=== Problem requirements ===
Please find the lines in the entries below that contain the word "GFrame", and copy each one.

[Collected data entries]

===

/-! ### Guyline (file 14) -/

/-- A ring port (14 R266, R279): 0 DOWN, 1 LOCKING, 2 UP; lock lost since; samples of the delay. -/
structure GPort where
  st      : Nat
  lostAt  : Option Nat
  nbr     : Nat
  delays  : List Nat
  dlyOk   : Bool
deriving DecidableEq, Repr

/-- A member of the ring (14 R277). -/
structure Member where
  modid  : Nat
  beat   : Beat
  missed : Nat
  heard  : Bool
deriving DecidableEq, Repr

/-- A sequenced frame kept for replay (14 R276). -/
structure GFrame where
  dst  : Nat
  seq  : Nat
  sync : Bool
  typ  : Nat
  body : List Nat
deriving DecidableEq, Repr

/-- A request slot (14 R283). -/
structure GSlot where
  dst    : Nat
  part   : Nat
  inst   : Nat
  st     : Nat
  status : Nat
  sidx   : Nat
deriving DecidableEq, Repr

/-- The ring interface. `taps`: tick at which the opening of the bypass began; `bytes`: sent in the epoch; `lowMaster`, `lowAge`:
the lowest master heard, and whether an epoch boundary has passed since; `hbAt`, `dlyAt`: fabric time of the last heartbeat and
delay exchange; `sentEpoch`: epoch of the last TIME frame sent; `timeSeen`: a TIME frame of this epoch has been used; `lowHeard`: a
master with a lower MODID has been heard in this epoch. -/
structure Glr where
  inP     : GPort
  outP    : GPort
  bypass  : Bool
  taps    : Option Nat
  members : List Member
  rxExp   : Tbl (Option Nat)
  txSeq   : Tbl (Option Nat)
  ackDue  : Tbl (Option (Nat × Nat))
  nakAt   : Tbl (Option Nat)
  frames  : List GFrame
  rplFrom : Tbl (Option Nat)
  slots   : Tbl GSlot
  bytes   : Nat
  lowMaster : Option Nat
  lowAge  : Nat
  dlyNum  : Nat
  dlyAt   : Nat
  hbAt    : Nat
  sentEpoch : Option Nat
  queue   : List GFrame
  waitSeq : List (Nat × Nat × List Nat)
  timeSeen : Bool
  lowHeard : Bool
deriving DecidableEq, Repr

/-! ### Power, resets, pins, I3C (files 15, 18) -/

/-- State of the input path (15 Table 15.12 PATH). -/
inductive PathSt where
  | opened | precharge | ramp | closed | holdup | backoff
deriving DecidableEq, Repr

/-- The power controller. `pathFrom`: tick at which the path's state began; `ov`: an opening at VIN_OV whose VIN_OV_CLEAR has
not come; `why` of a hold-up: 0 VIN_UV, 1 trip, 2 VIN_OV; `lowAt`: VIN is below VSTBY since; `drops`: lost phases by rail;
`unreg`: rails out of ±5 %; `reclose`: a reclosure ramp runs; `brk`: 0 START, 1 SERVICE; `stFrom`: tick at which the self-test
began; `timers`: the point timers, in evaluation periods; `ran`: the fault timer has run in the last period; `diffFor`, `sameFor`: periods
in a row in which the check of the main path has failed, and has passed; `rails`: rails that have come up, in the order of R286. -/
structure Pwr where
  vin     : Nat
  path    : PathSt
  pathFrom : Nat
  ov      : Bool
  fails   : Nat
  trips   : Nat
  cause   : Nat
  point   : Nat
  latched : Bool
  why     : Nat
  lowAt   : Option Nat
  brk     : Nat
  stTest  : Bool
  stFail  : Bool
  warn    : Bool
  full    : Bool
  vstore  : Nat
  measFb  : Bool
  pgInt   : Bool
  pgFrom  : Nat
  reclose : Bool
  drops   : List (Nat × Nat)
  unreg   : List Nat
  curve   : List (Bool × Nat × Nat)
  curveNew : Option (Nat × List (Bool × Nat × Nat))
  energy  : Nat
  adcI    : Nat
  adcP    : Nat
  stFrom  : Nat
  timers  : List Nat
  ran     : Bool
  diffFor : Nat
  sameFor : Nat
  rails   : Nat
deriving DecidableEq, Repr

/-- Resets: last cause, the pins RESET_N (true: high) and REFCLK (true: runs), REFCLK_OK, REFCLK outputs on; cause of a warm
reset that is held; tick at which the one in progress was taken; tick of a cold reset by MOD_RESET or REFCLK loss whose start has
not begun; tick from which MOD_BOOT_TIME counts. -/
structure Rst where
  cause     : Nat
  resetN    : Bool
  refclk    : Bool
  refOk     : Bool
  refOut    : Bool
  warmHeld  : Option Nat
  warmAt    : Option Nat
  inReset   : Bool
  coldAt    : Option Nat
  bootFrom  : Nat
deriving DecidableEq, Repr

/-- The I3C target and the temperature record: dynamic address, selected register, latched high bytes by their address, in-band
interrupt enabled, dies at or above 105 °C, TJ_TRIP, last reading of each die (a byte), LATCH_ERR. -/
structure I3c where
  addr    : Option Nat
  sel     : Nat
  hi      : Tbl Nat
  ibi     : Bool
  tjWarn  : List Nat
  tjTrip  : Bool
  tj      : Tbl (Option Nat)
  latchErr : Bool
deriving DecidableEq, Repr

/-! ### Security (file 16) -/

/-- A token under verification: path (0 command, 1 JTAG), command, token, tick of its arrival (16 R314). -/
structure TokJob where
  path  : Nat
  ctx   : Option Ctx
  tok   : Token
  since : Nat
deriving DecidableEq, Repr

/-- A request of an SPDM endpoint whose signature is being made: since when, and the response with the values of that clock (16 R313). -/
structure SpdmProc where
  since : Nat
  code  : Nat
  data  : List Nat
deriving DecidableEq, Repr

structure Sec where
  keys     : Tbl Nat
  keysSet  : Bool
  revoking : List Nat
  svnMin   : Option Nat
  svnNew   : Option Nat
  flash0   : Option (List Host.Cell)
  flash1   : Option (List Host.Cell)
  pref     : Option Nat
  running  : Option RunImg
  booted   : Nat
  noImage  : Bool
  fail0    : Nat
  fail1    : Nat
  flashBusy : Bool
  flashCopy : Nat
  flashRes : Nat
  spdm     : Tbl Nat
  spdmProc : Tbl (Option SpdmProc)
deriving DecidableEq, Repr

/-- What an access of the debug master has been answered: the target could not be reached, or the line (16 R317). -/
structure DbgAns where
  down : Bool
  line : LineData
deriving DecidableEq, Repr

/-- The debug block: tokens that wait, the access in progress: flags (bit 0 write, bit 1 of 8 bytes) and PMD offset, and what an access
that waits on a WAB entry was looked up as: partition, index and entry; the answer that has come for it. -/
structure Dbg where
  unlocked : Bool
  scope    : Nat
  serial   : Nat
  expires  : Option Nat
  nonce    : Option (BitVec 128)
  jobs     : List TokJob
  busy     : Bool
  access   : Option (Nat × Nat)
  denySlot : Bool
  waiting  : Option (Nat × Nat × Binding)
  answer   : Option DbgAns
deriving DecidableEq, Repr

/-! ### What the module says to the outside (the model's own record, in order) -/

/-- What the module sends. `sentFlit`: a flit with its check code that is wrong, if any, and the right check codes and FEC of its
data (04 R73, 05 R83); `stompFlit`: a flit on the wire ends with a wrong check code. `vpNotice` codes: 1 link lost, 2 link active, 3
presence, 4 attention button, 5 command completed, 6 presence lost. `aer`: an error logged by the PMD, signalled as its host has set
it; `upCpl`: a completion redirected to the host; `cplFrom`: the completer identifier, as rewritten, of the completion that follows
(06 R125). -/
inductive Out where
  | trailHop (router out : Nat) (p : TPkt)
  | trailDeliver (router sel : Nat) (p : TPkt)
  | trailCredit (router inp level flits : Nat)
  | niReply (dst typ tag : Nat) (vals : List Nat)
  | boundary (g : Nat) (p : TPkt)
  | rsp (lead tag : Nat) (kind : Rsp) (data : Nat) (poison : Bool) (md : MetaVal)
  | fenceWord (lead tag word size : Nat)
  | bisnp (lead snoop : Nat) (kind : SnoopKind) (line : LineId)
  | bicAck (lead snoop : Nat)
  | sentFlit (lead seq cell piece : Nat) (wrong : Option WrongCrc) (poison : Bool) (check : List Nat)
  | stompFlit (lead seq : Nat) (wrong : WrongCrc)
  | replayReq (lead seq : Nat)
  | creditRet (lead cls n : Nat)
  | trunkErr (smod tag : Nat) (kind : Rsp) (data : Nat) (poison : Bool)
  | upstream (lead vp : Nat) (r : Req)
  | upCpl (part tag id : Nat) (data : Option Nat)
  | cplFrom (lead tag id : Nat)
  | aer (part : Nat) (ca : Bool)
  | cpl (ep q index : Nat) (ph : Bool) (sqhead : Nat) (c : Cpl) (addr : Nat) (image : List Nat)
  | msix (ep vec : Nat)
  | dma (ep addr bytes : Nat) (words : List Nat)
  | segWrite (lead ld dpa bytes : Nat) (words : List Nat)
  | regData (src addr value : Nat)
  | urLog (src addr : Nat)
  | urRead (src addr : Nat)
  | hotReset (lead : Nat)
  | vpNotice (part vp code : Nat)
  | dcOffer (part idx : Nat)
  | dcAsk (part idx : Nat)
  | dcRefuse (part offset : Nat)
  | order (kind dst : Nat)
  | armed (idx inst : Nat) (nis : List Nat)
  | frameErr (outPort : Bool)
  | frame (outPort : Bool) (bytes : List Nat)
  | i3c (bytes : List Nat)
  | i3cAck (ok : Bool)
  | ibi (byte : Nat)
  | spdm (ep code : Nat) (data : List Nat)
  | jtag (data : Nat)
  | rails (up : Bool) (order : List Nat)
  | marginRsp (p lane : Nat) (ready : Bool)
  | linkMsg (lead code arg : Nat)
  | skyRec (ep addr : Nat) (bytes : List Nat)
  | timeCheck (value tick : Nat)
  | timeMsg (value tick : Nat)
deriving DecidableEq, Repr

===

=== Problem solution ===
structure GFrame where
  frames  : List GFrame
  queue   : List GFrame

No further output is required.